Look below for the line containing "if h : i.val = 0 then 0#32"; from there through the line containing "def emit (e", both lines included, please set down each line exactly and nothing else.

[Provided data]

-- ==== Sys2Proof/Machine/Ops.lean ====
section
/-! DEFINITION. The operations every helper is made of: guest memory (20_memory.md), the register file, the
primitives (40_cycle_and_primitives.md R101 to R107), the cycle (R100), the Fatal outcome (60_exceptions.md R162)
and reset (70_reset_and_hazards.md R190). -/

namespace Sys2Proof.Machine

/-! ### Guest memory -/

/-- What a byte that nothing has written reads as (DESIGN CHOICE, log 5). -/
def unlistedByte : Byte := 0#8

/-- Keys rise strictly from `lo` on, stay inside the address space, and no entry is redundant. -/
def Memory.wfFrom : Nat → Memory → Bool
  | _, [] => true
  | lo, (a, v) :: m => decide (lo ≤ a) && decide (a < 2 ^ 32) && decide (v ≠ unlistedByte) && wfFrom (a + 1) m

/-- The canonical form of guest memory. -/
def Memory.wf (m : Memory) : Bool := Memory.wfFrom 0 m

/-- The byte at an address. -/
def Memory.byteAt : Memory → Nat → Byte
  | [], _ => unlistedByte
  | (b, v) :: m, a => if a = b then v else byteAt m a

/-- Write one byte, keeping the canonical form. -/
def Memory.setByte : Memory → Nat → Byte → Memory
  | [], a, v => if v = unlistedByte then [] else [(a, v)]
  | (b, u) :: m, a, v =>
    if a < b then (if v = unlistedByte then (b, u) :: m else (a, v) :: (b, u) :: m)
    else if a = b then (if v = unlistedByte then m else (a, v) :: m)
    else (b, u) :: setByte m a v

/-- Write bytes from `a` on; byte `k` goes to `a + k` modulo 2^32 (20_memory.md R51). -/
def Memory.setBytes : Memory → Word → List Byte → Memory
  | m, _, [] => m
  | m, a, v :: vs => setBytes (m.setByte a.toNat v) (a + 1#32) vs

/-- `zext_{8*width}(MemRead(addr, width))`: the bytes at `addr + k` modulo 2^32, the one at the lowest address in the
low bits (20_memory.md R50 to R52; little-endian, log 9; wrap-around, log 11). -/
def memRead (m : Memory) (addr : Word) : Width → Word
  | .byte => (m.byteAt addr.toNat).setWidth 32
  | .half => (m.byteAt (addr + 1#32).toNat ++ m.byteAt addr.toNat).setWidth 32
  | .word => m.byteAt (addr + 3#32).toNat ++ m.byteAt (addr + 2#32).toNat
      ++ m.byteAt (addr + 1#32).toNat ++ m.byteAt addr.toNat

/-- `MemWrite(addr, width, v)` (20_memory.md R50, R52). -/
def memWrite (m : Memory) (addr : Word) (w : Width) (v : Word) : Memory := m.setBytes addr (storeBytes w v)

/-- The addresses of the bytes of an access: `addr + k` modulo 2^32, `k = 0 .. width-1` (20_memory.md R51). -/
def accessAddrs (addr : Word) (w : Width) : List Word :=
  (List.range w.bytes).map fun k => addr + BitVec.ofNat 32 k

/-- The range refuses the access. -/
def RefusedRange.covers (r : RefusedRange) (addr : Word) (w : Width) (k : AccessKind) : Bool :=
  decide (r.first.toNat ≤ addr.toNat) && decide (addr.toNat ≤ r.last.toNat) && decide (r.width = w) &&
    decide (r.kind = k)

/-- `mem_admits(addr, n, kind)` (20_memory.md R66, log 6). -/
def memAdmits (s : State) (addr : Word) (w : Width) (k : AccessKind) : Bool :=
  !s.params.refused.any fun r => RefusedRange.covers r addr w k

/-! ### The register file -/

/-- The index read port `read_reg(i)`: `x[i]`, and 0 for index 0 (44_register_file_ports.md R156, 10_state.md R21). -/
def readReg (s : State) (i : RegIdx) : Word :=
  if h : i.val = 0 then 0#32 else s.gpr[i.val - 1]'(by omega)

/-- The primitive `set_register(i, v)`; a write to index 0 is discarded (40 R104, 10_state.md R21). -/
def setRegister (i : RegIdx) (v : Word) (s : State) : State :=
  if h : i.val = 0 then s else { s with gpr := s.gpr.set (i.val - 1) v (by omega) }

/-! ### The other primitives -/

/-- An output of the block in this cycle (00_scope.md R7). -/
def emit (e : PortEvent) (s : State) : State := { s with events := s.events ++ [e] }

/-- The primitive `load_memory(dst, addr, width)`: one read request, and the value given to `dst` (40 R101). -/
def loadMemory (addr : Word) (w : Width) (s : State) : Except Fault (Word × State) :=
  if memAdmits s addr w .read then .ok (memRead s.mem addr w, emit (.memRead addr w) s)
  else .error (.accessNotAdmitted addr w .read)

/-- The primitive `store_memory(addr, src, width)`: one write request (40 R102). -/
def storeMemory (addr src : Word) (w : Width) (s : State) : Except Fault State :=
  if memAdmits s addr w .write then
    .ok (emit (.memWrite addr (storeBytes w src)) { s with mem := memWrite s.mem addr w src })
  else .error (.accessNotAdmitted addr w .write)

/-- The primitive `commit_jump(t)`: records the pending target and leaves `pc` alone (40 R106). -/
def commitJump (t : Word) (s : State) : State := { s with pending := some t }

/-- The primitive `difftest_skip(n)`: an output event only (40 R107). -/
def difftestSkip (n : Nat) (s : State) : State := emit (.skip n Config.jalrSkipReason) s

/-! ### The execution cycle (40_cycle_and_primitives.md R100) -/

/-- Step 1: no pending target, and no output yet. -/
def beginCycle (s : State) : State := { s with pending := none, events := [] }

/-- Steps 3 and 4: only now is the program counter touched (10_state.md R26). -/
def endCycle (s : State) : State :=
  match s.pending with
  | some t => { s with pc := t, pending := none }
  | none => { s with pc := add32 s.pc 4#32, pending := none }

/-- One cycle around a helper.  There is none while the latch is set (40 R100), and nothing of it is kept when a
memory access is not admitted (20_memory.md R66). -/
def runCycle (helper : State → Except Fault State) (s : State) : Host.Outcome State Fault Refusal :=
  if s.fatal then .fault (.fatalLatched s.fatalKind)
  else
    match helper (beginCycle s) with
    | .ok t => .next (endCycle t)
    | .error f => .fault f

/-! ### The Fatal outcome (60_exceptions.md R161, R162) and the way back from it -/

/-- The code of a kind in `fatal_kind` (60_exceptions.md R161). -/
def FatalKind.code : FatalKind → BitVec 2
  | .unsupportedWidth => 1#2
  | .unreachableDecode => 2#2

/-- The kind of a record or guest word that is no instruction (30_encoding.md R78, R79, R91). -/
def fatalKindOf : DecodeError → FatalKind
  | .unsupportedWidth => .unsupportedWidth
  | .reservedTag => .unreachableDecode
  | .unmappedWord => .unreachableDecode

/-- Fatal entry: the cycle commits nothing, emits nothing and leaves no pending target; the latch is set
(60_exceptions.md R162).  The offending record stays with the environment (92 D31; log 1). -/
def takeFatal (k : FatalKind) (s : State) : State :=
  { s with fatal := true, fatalKind := k.code, pending := none, events := [] }

/-- Reset, the only way out of the fatal state; guest memory is not touched (70 R190, 10_state.md R36 to R39).
The request is answered. -/
def resetBlock (s : State) : State :=
  { s with
    gpr := s.params.resetGpr, pc := s.params.resetPc, pending := none, fatal := false, fatalKind := 0#2,
    events := [], resetReq := false }

end Sys2Proof.Machine
end

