/-- `expr(text) -> (value, success)` (60_exceptions.md R182): a failure is `(0, false)` (R172, R181).  `none` is no
answer: the fatal latch is set (44 R157), or a dereference is not admitted (20_memory.md R66). -/
def exprPort (names : NameTable) (P : EvalParams) (s : State) (text : String) : Option (Word × Bool) :=
  if s.fatal then none
  else
    match (tokenize P.rules text).bind fun ts => evalTokens names P s (reclassifyAll ts) with
    | .ok v => some (v, true)
    | .error .noOutcome => none
    | .error (.lex _) => some (0#32, false)
    | .error .tooManyTokens => some (0#32, false)
    | .error .parse => some (0#32, false)
    | .error .eval => some (0#32, false)

end Sys2Proof.Machine
end

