/-- Bytes `k` and `k + 1` of a written value, read together (20_memory.md R52). -/
theorem memRead_half_memWrite (hk : k + 1 < w.bytes) :
    memRead (memWrite m a w v) (a + BitVec.ofNat 32 k) .half = (v.extractLsb' (8 * k) 16).setWidth 32 := by
  have haddr : a + BitVec.ofNat 32 k + 1#32 = a + BitVec.ofNat 32 (k + 1) := by
    rw [BitVec.ofNat_add, BitVec.add_assoc]
  rw [memRead, haddr, byteAt_memWrite h a w v hk, byteAt_memWrite h a w v (Nat.lt_of_succ_lt hk), Nat.mul_succ,
    BitVec.extractLsb'_append_extractLsb'_eq_extractLsb' rfl]

end NarrowRead

/-! ### The cycle of a store and of a load -/

/-- What `mem_admits` answers depends on the parameters alone (20_memory.md R66; log 6). -/
theorem memAdmits_of_params_eq {s t : State} (h : t.params = s.params) (a : Word) (w : Width) (k : AccessKind) :
    memAdmits t a w k = memAdmits s a w k := by
  simp [memAdmits, h]

/-- The cycle of a store that the memory admits (40 R102). -/
theorem runCycle_helperSt_of_admits {s : State} (hf : s.fatal = false) {ea : Word} {w : Width}
    (ha : memAdmits s ea w .write = true) (v : Word) :
    runCycle (helperSt w ea v) s = .next (endCycle (emit (.memWrite ea (storeBytes w v))
      { beginCycle s with mem := memWrite s.mem ea w v })) :=
  runCycle_of_ok hf (storeMemory_of_admits ha)

/-- The cycle of a zero-extending load that the memory admits (40 R101). -/
theorem runCycle_helperLd_of_admits {s : State} (hf : s.fatal = false) {ea : Word} {w : Width}
    (ha : memAdmits s ea w .read = true) (rd : RegIdx) :
    runCycle (helperLd w rd ea) s =
      .next (endCycle (setRegister rd (memRead s.mem ea w) (emit (.memRead ea w) (beginCycle s)))) :=
  runCycle_of_ok hf (helperLd_of_admits ha)

/-- What the next cycle finds after a store: the value written, `pc` advanced by 4, the latch clear, and the same
parameters (43_stores.md R144). -/
theorem exists_runCycle_helperSt {s : State} (hf : s.fatal = false) {ea : Word} {w : Width}
    (ha : memAdmits s ea w .write = true) (v : Word) :
    ∃ t, runCycle (helperSt w ea v) s = .next t ∧ t.mem = memWrite s.mem ea w v ∧ t.pc = s.pc + 4#32 ∧
      t.fatal = false ∧ t.params = s.params :=
  ⟨_, runCycle_helperSt_of_admits hf ha v, endCycle_mem _, endCycle_pc_of_none _ rfl, by simpa using hf, by simp⟩

/-- A load leaves in its destination what it read, and 0 in register 0 (40 R104). -/
theorem exists_runCycle_helperLd {s : State} (hf : s.fatal = false) {ea : Word} {w : Width}
    (ha : memAdmits s ea w .read = true) (rd : RegIdx) :
    ∃ t, runCycle (helperLd w rd ea) s = .next t ∧
      readReg t rd = if rd = 0 then 0#32 else memRead s.mem ea w := by
  refine ⟨_, runCycle_helperLd_of_admits hf ha rd, ?_⟩
  by_cases h0 : rd = 0
  · simp [h0]
  · simp [h0, readReg_setRegister_self]

/-! ### The front end's fetch -/

theorem fetchWord_of_admits {s : State} (h : memAdmits s s.pc .word .read = true) :
    fetchWord s = .ok (memRead s.mem s.pc .word) := by
  simp [fetchWord, h]

theorem fetchWord_of_refused {s : State} (h : memAdmits s s.pc .word .read = false) :
    fetchWord s = .error (.fetchNotAdmitted s.pc) := by
  simp [fetchWord, h]

/-- A front end whose fetch fails offers no instruction. -/
theorem nextOffer_of_fetch_error {s : State} {f : Fault} (hs : s.supply = .frontEnd) (h : fetchWord s = .error f) :
    nextOffer s = .stuck f := by
  simp [nextOffer, hs, h]

/-- An unlatched block, no reset asserted, has no outcome where its supply is stuck (20_memory.md R66). -/
theorem step_of_nextOffer_stuck {s : State} {f : Fault} (hr : s.resetReq = false) (hf : s.fatal = false)
    (h : nextOffer s = .stuck f) : step s = .fault f := by
  simp [step, hr, hf, h]
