-- ==== Sys2Proof/Machine/Cycle.lean ====
section
/-! DEFINITION. One cycle (spec/40_cycle.md rule R88), the host's `step()` (R93) and the host's four operations as one
function (R92). -/

namespace Sys2Proof.Machine

/-- The instruction the next cycle runs: the decoded cell at `pc` (R83, R85). -/
def fetchedInstr (s : State) : Instr := decode s.params.ext911 (s.mem.read s.pc.val)

/-- `cycle()` (R88): fetch and increment, execute, complete. -/
def cycle (s : State) : Host.Outcome State Fault Refusal :=
  match exec (fetchedInstr s) (fetch s) with
  | .next t => .next (completeUnlessStopped (fetchedInstr s).kind t)
  | .fault r => .fault r
  | .refused r => .refused r

/-- `step()` (R93): a cycle when `Running`, otherwise nothing. -/
def hostStep (s : State) : Host.Outcome State Fault Refusal :=
  match s.run with
  | .running => cycle s
  | .awaitingInput _ => .next s
  | .halted => .next s
  | .faulted _ => .next s

/-- The effect of one host operation on the core (R92). `snapshot()` has none (R95). -/
def transact (q : HostRequest) (s : State) : Host.Outcome State Fault Refusal :=
  match q with
  | .reset image => .next (hostReset image s)
  | .step => hostStep s
  | .resume v => .next (hostResume v s)
  | .snapshot => .next s

/-- The host's next request: the oldest pending one, and `step()` when none is pending. -/
def nextRequest (s : State) : HostRequest :=
  match s.requests with
  | [] => .step
  | q :: _ => q

/-- The state once the host's next request is taken from the pending ones. -/
def takeRequest (s : State) : State := s.withRequests s.requests.tail

/-- `s` with the word `w` in the cell that the next step fetches, ready to run a cycle (rules R40, R82). A number that is
no `Word` fits no cell and leaves the cell as it is. -/
def placeFetchWord (s : State) (w : Nat) : State :=
  let ready := (s.withRun .running).withRequests []
  if h : w < 1000 then ready.withMem (s.mem.write s.pc.val ⟨w, h⟩) else ready

end Sys2Proof.Machine
end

[/Provided data]

● **Result of the exercise**
  if h : i.val = 0 then 0#32 else s.gpr[i.val - 1]'(by omega)

/-- The primitive `set_register(i, v)`; a write to index 0 is discarded (40 R104, 10_state.md R21). -/
def setRegister (i : RegIdx) (v : Word) (s : State) : State :=
  if h : i.val = 0 then s else { s with gpr := s.gpr.set (i.val - 1) v (by omega) }

/-! ### The other primitives -/

/-- An output of the block in this cycle (00_scope.md R7). -/
def emit (e : PortEvent) (s : State) : State := { s with events := s.events ++ [e] }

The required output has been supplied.